This article contains spoilers
The Secret Agent takes place in Brazil 1977, as the movie says: “A time of great mischief,” and our main character Armando (going under the assumed name Marcello) is caught up in this mischief. At its core, The Secret Agent is a film about memory, how authoritarianism and corruption attempt to erase it, and how the truth has a habit of resurfacing.
Brazil was under a military dictatorship from 1964 to 1985. 1977, when the movie takes place, is a moment when artists, journalists, and universities were being attacked in Brazil. The Secret Agent shows us that violence is everywhere. The opening scene shows a body left to rot for days with no intervention, no investigation, and no one even to clean up the mess. When the police do show up, they are not there to deal with the corpse, but to shake down Armando for a bribe. Business continues as usual. Other than occasionally chasing hungry dogs away, everyone pretends the body just is not there.
People who were “disappeared” under the regime are dumped unceremoniously into the sea, and no one is going to investigate because these deaths were deliberate acts of violence from the state. In order to try and escape this sort of “mischief,” Armando is in hiding with other political “refugees” in a sort of safe house in Recife. His goal is to get out of Brazil with his son, but until he can get documents sorted, he must lay low, stay out of trouble, and disappear himself.

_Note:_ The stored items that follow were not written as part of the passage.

-- ==== Sys2Proof/Decode.lean ====
section
/-!
DEFINITION. The decoder, the encoder, and the decoder as the host asks it about the opcode table
(30_encoding.md R100 to R104, R110 to R112, R114).

A command word does not say which port it stands on; the port is the wiring's (R100), so the decoder takes
it as an argument. Every op value of every port decodes, FC op 11 included: that command is the reserved
one, whose meaning is to record fault 4 (41_fixed_slot_fifo.md R140).
-/
namespace Sys2Proof

/-- Why a number is no command of a port. -/
inductive DecodeError where
  /-- The number has more bits than the port's word (30_encoding.md R114). -/
  | wordTooWide (port : Port)
  deriving DecidableEq, Repr

/-- The command map of the FP port (30_encoding.md R111). -/
def decodeFp (c : FixedConfig) (w : Nat) : Instr :=
  match Machine.opField w with
  | 0 => .fpNop (Machine.fpDataField c w)
  | 1 => .fpAlloc (Machine.fpDataField c w)
  | 2 => .fpWrite (Machine.fpDataField c w)
  | _ => .fpPush (Machine.fpDataField c w)

/-- The command map of the FC port (R111). -/
def decodeFc (w : Nat) : Instr :=
  match Machine.opField w with
  | 0 => .fcNop
  | 1 => .fcFront
  | 2 => .fcPop
  | _ => .fcReserved

/-- The command map of the VP port (R111). -/
def decodeVp (c : VarConfig) (w : Nat) : Instr :=
  match Machine.opField w with
  | 0 => .vpNop (Machine.vpAField c w) (Machine.vpBField c w)
  | 1 => .vpAlloc (Machine.vpAField c w) (Machine.vpBField c w)
  | 2 => .vpWrite (Machine.vpAField c w) (Machine.vpBField c w)
  | _ => .vpPush (Machine.vpAField c w) (Machine.vpBField c w)

/-- The command map of the VC port (R111). -/
def decodeVc (c : VarConfig) (w : Nat) : Instr :=
  match Machine.opField w with
  | 0 => .vcNop (Machine.vcAField c w)
  | 1 => .vcFront (Machine.vcAField c w)
  | 2 => .vcRead (Machine.vcAField c w)
  | _ => .vcPop (Machine.vcAField c w)

/-- The command a word presented at a port stands for. A number too wide for the port's wires is no word of
that port and is rejected by name (R114; log 10). -/
def decode (fc : FixedConfig) (vc : VarConfig) (port : Port) (w : Nat) : Except DecodeError Instr :=
  if 2 ^ Machine.portWidth fc vc port ≤ w then .error (.wordTooWide port)
  else
    match port with
    | .fp => .ok (decodeFp fc w)
    | .fc => .ok (decodeFc w)
    | .vp => .ok (decodeVp vc w)
    | .vc => .ok (decodeVc vc w)

/-- The command word of a command (30_encoding.md R101 to R104, R111). -/
def encode (vc : VarConfig) : Instr → Nat
  | .fpNop data => Machine.fpWord 0 data
  | .fpAlloc data => Machine.fpWord 1 data
  | .fpWrite data => Machine.fpWord 2 data
  | .fpPush data => Machine.fpWord 3 data
  | .fcNop => Machine.fcWord 0
  | .fcFront => Machine.fcWord 1
  | .fcPop => Machine.fcWord 2
  | .fcReserved => Machine.fcWord 3
  | .vpNop a b => Machine.vpWord vc 0 a b
  | .vpAlloc len b => Machine.vpWord vc 1 len b
  | .vpWrite off b => Machine.vpWord vc 2 off b
  | .vpPush a b => Machine.vpWord vc 3 a b
  | .vcNop a => Machine.vcWord 0 a
  | .vcFront a => Machine.vcWord 1 a
  | .vcRead off => Machine.vcWord 2 off
  | .vcPop a => Machine.vcWord 3 a

/-- The port the host's questions about the opcode table are put to. A row's bits alone do not tell the
four ports apart (every row is op in bits 1:0), and `State.reset` presents nothing at any port, so one port
must be chosen. DESIGN CHOICE (log 11), safe: no step depends on it. -/
def tablePort : Port := .fp

/-- The command the decoder reads from the `nbits` low bits of `w`, presented at `tablePort` of the
configuration of `State.reset`. -/
def decodeTableWord (nbits w : Nat) : Option Instr :=
  match decode fixedExample varExample tablePort (w % 2 ^ nbits) with
  | .ok i => some i
  | .error _ => none

end Sys2Proof
end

While the people of Recife are unable to confront the violence around them, they line up to experience their fear, terror, and violence at the cinema, run by Armando’s father-in-law. The cinema functions as a place where these emotions can be expressed and felt. Armando’s son Fernando is obsessed with Jaws. He does not even have to see the film to be haunted by the violence implied just by the poster. We hear people screaming while watching Richard Donner’s The Omen. In this time of great mischief, the people of Recife go to the theatre to exorcise their own demons and feel fear collectively in a space where there is no real danger.
The cinema is also a place where Armando can find refuge. He uses it as a place where his contacts can reach him. It is where he tells his story, creating the tapes that Flavia eventually listens to. The cinema functions not only as a place that carries social memory but also as a cultural archive. Shared fear, collective experience from the audience, and Armando’s personal testimony all combine to preserve stories the state seeks to erase.
It is not only under the military dictatorship that memory is being erased. Armando is searching through the archives for any evidence of his mother’s existence, but “men are always easier,” says the man that Armando works for. We discover at the end of the film that Armando’s mother was essentially a slave, with no record, no control, and no power over her situation or her sons. Armando never finds proof of his mother and never finds her identity card.
Even if the government or society tries to erase these human beings, their existence and memory cannot be entirely erased. The body dumped into the ocean is eaten by a shark. Armando’s voice and story are captured in Elza’s tapes, and Armando’s mother lives in Armando in his blood, the way Armando lives in Fernando. Even if Fernando has lost all memory of his father, he has his blood and his face.
It is not just our family, love, and stories that can be forgotten. It is also the horrors. This film was made not long after Bolsonaro was elected president, running on a campaign that glorified the military dictatorship depicted in this film.
There was no righteous revolution that ended the military dictatorship in Brazil. Near the end of the dictatorship, an Amnesty law was passed that pardoned political exiles and activists and welcomed them back to Brazil. But the law also pardoned all members of the regime. The people who had committed these atrocities retired in peace or transitioned into other powerful positions under the new government. Brazil never wrestled with its past. The fears were never faced, and so, like the leg in the shark, like Armando’s voice in the tapes, these ideas, this great mischief, reemerged decades later.
The corrupt government faded to democracy only to reemerge later as Bolsonaro. The cinema, once colorful and full of culture and collective social experience, has now been drained of its color. The blood that used to be spilled in the streets is now systematically and sterilely collected in the blood bank, cataloged and tracked.

Fernando does not remember his father and does not want to talk about him, but Flavia has resurfaced it, like the hairy leg resurfacing in the belly of the shark, like the ideals of the dictatorship resurfacing in Bolsonaro.
The film ends with Fernando telling the story of how terrified he was just at the idea of Jaws. Obsessed with the violence and the fear of the shark, one day he remembers his grandfather, for no reason at all, taking him to the cinema to see Jaws. Once he saw it and confronted his fear, the nightmares ended. The only way to exorcise our nightmares is to face the horror, to see the blood and the violence with eyes wide open.